A special issue of Sensors (ISSN 1424-8220). This special issue belongs to the section "Intelligent Sensors".

Deadline for manuscript submissions: 28 February 2027 | Viewed by 35

Editor

School of Artificial Intelligence, Nanjing University of Posts and Telecommunications, Nanjing 210000, China
Interests: multi-sensor data fusion; video analysis; edge AI; intelligent perception
Special Issues, Collections and Topics in MDPI journals

Special Issue Information

Dear Colleagues,

AI-driven video and image processing for multi-sensor data fusion is an emerging research direction that has attracted enormous attention in recent years.

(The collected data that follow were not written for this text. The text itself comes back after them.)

-- ==== Sys2Proof/Machine/Intake.lean ====
section
/-!
DEFINITION. Machine/Intake.lean: the intake queue, the allocator, the XOFF pins and the shadow copy
(spec/06_stalls_and_intake.md R156 to R159, R167 to R184).
-/

namespace Sys2Proof.Machine

/-! ## The queue (R174 to R176, R184) -/

/-- The items of a level, and how many it counts: a request that waits at the head is still queued (R157). -/
def Dev.level (d : Dev) (l : Nat) : List QItem := Tbl.rd (fun _ => []) d.stl.levels l
def Dev.setLevel (d : Dev) (l : Nat) (q : List QItem) : Dev := { d with stl.levels := Tbl.wr (fun _ => []) d.stl.levels l q }
def Dev.waitingAt (d : Dev) (l : Nat) : Nat :=
  match d.stl.waiting with
  | some (q :: t) => if itemPrio q.bytes = l then t.length + 1 else 0
  | _ => 0
def Dev.levelCount (d : Dev) (l : Nat) : Nat := (d.level l).length + d.waitingAt l
def Dev.queued (d : Dev) : Nat := (List.range 8).foldl (fun n l => n + d.levelCount l) 0

/-- The items a watermark counts (R184). -/
def Dev.wmCount (d : Dev) (i : Nat) : Nat :=
  (List.range 8).foldl (fun n l => n + if bit (d.fld (F.INTK_WM_LVL_MASK i)) l then d.levelCount l else 0) 0

/-- The value pin i takes (R184; high while EN is clear, R515). -/
def Dev.xoffNext (d : Dev) (i : Nat) (cur : Bool) : Bool :=
  let hi := d.fld (F.INTK_WM_HI i)
  let lo0 := d.fld (F.INTK_WM_LO i)
  let lo := if lo0 != 0 && hi != 0 && decide (hi ≤ lo0) then hi - 1 else lo0
  let n := d.wmCount i
  if !d.flag F.INTK_CTRL_EN then true
  else if hi = 0 then false
  else if hi ≤ n then true
  else if cur && ((lo != 0 && decide (n ≤ lo)) || lo == 0) then false
  else cur

/-- Evaluating the four pins; a pin that changes is driven. -/
def Dev.xoffEval (d : Dev) : Dev :=
  let next := (List.range 4).map fun i => d.xoffNext i (d.stl.xoff.getD i true)
  let d' := (List.range 4).foldl (fun (a : Dev) i =>
    if next.getD i true != d.stl.xoff.getD i true then a.put (.pin (.intkXoff i) (next.getD i true)) else a) d
  { d' with stl.xoff := next }

/-- An item with STAMP written (R174). -/
def stampItem (it : Bytes) (beat : Nat) : Bytes := it.take 56 ++ leBytes 8 beat

/-- Answering a request that gets no stall, or its assignment: a kind-1 completion on a completion ring, or a message to the device the
request came from (R179, R180, R487). Arguments: status, tag, opcode, stall (all-ones for none), shadow, ARRIVE. -/
def Dev.answer (d : Dev) (cpl : Nat) (ring : Option Nat) (fabric status tag opcode stall shadow arrive : Nat) : Dev :=
  match ring with
  | some r =>
    d.complete cpl (.stall 1 status tag opcode r stall d.me shadow 0 0 arrive)
      (some { ring := r, opcode := opcode, tag := tag, quiet := false })
  | none => d.send .intakeAnswer fabric [status, tag, opcode, stall, d.me, shadow, arrive]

With the widespread deployment of multiple heterogeneous sensors (e.g., RGB cameras, LiDAR, infrared, depth sensors, radar, and hyperspectral imagers), vast amounts of visual data are being generated in applications such as autonomous driving, intelligent surveillance, robotics, smart healthcare, and remote sensing. Effectively fusing these complementary data streams can significantly improve perception accuracy, robustness, and reliability. Artificial intelligence, particularly deep learning, provides powerful tools for feature extraction, cross-modal alignment, and adaptive fusion. However, several key research challenges remain within this domain, including (but not limited to):

  • Cross-modal representation learning and feature alignment;
  • Robust fusion under sensor misalignment, noise, or missing modalities;
  • Real-time video and image fusion for edge and embedded systems;
  • Transformer-based and attention-driven fusion architectures;
  • 3D perception and object detection using fused multi-sensor data;
  • Generative models and self-supervised learning for data augmentation;
  • Federated learning and privacy-preserving multi-sensor fusion;
  • Domain adaptation and generalization for heterogeneous sensor inputs;
  • Benchmark datasets and evaluation metrics for multi-sensor fusion;
  • Applications in autonomous navigation, smart cities, and industrial IoT.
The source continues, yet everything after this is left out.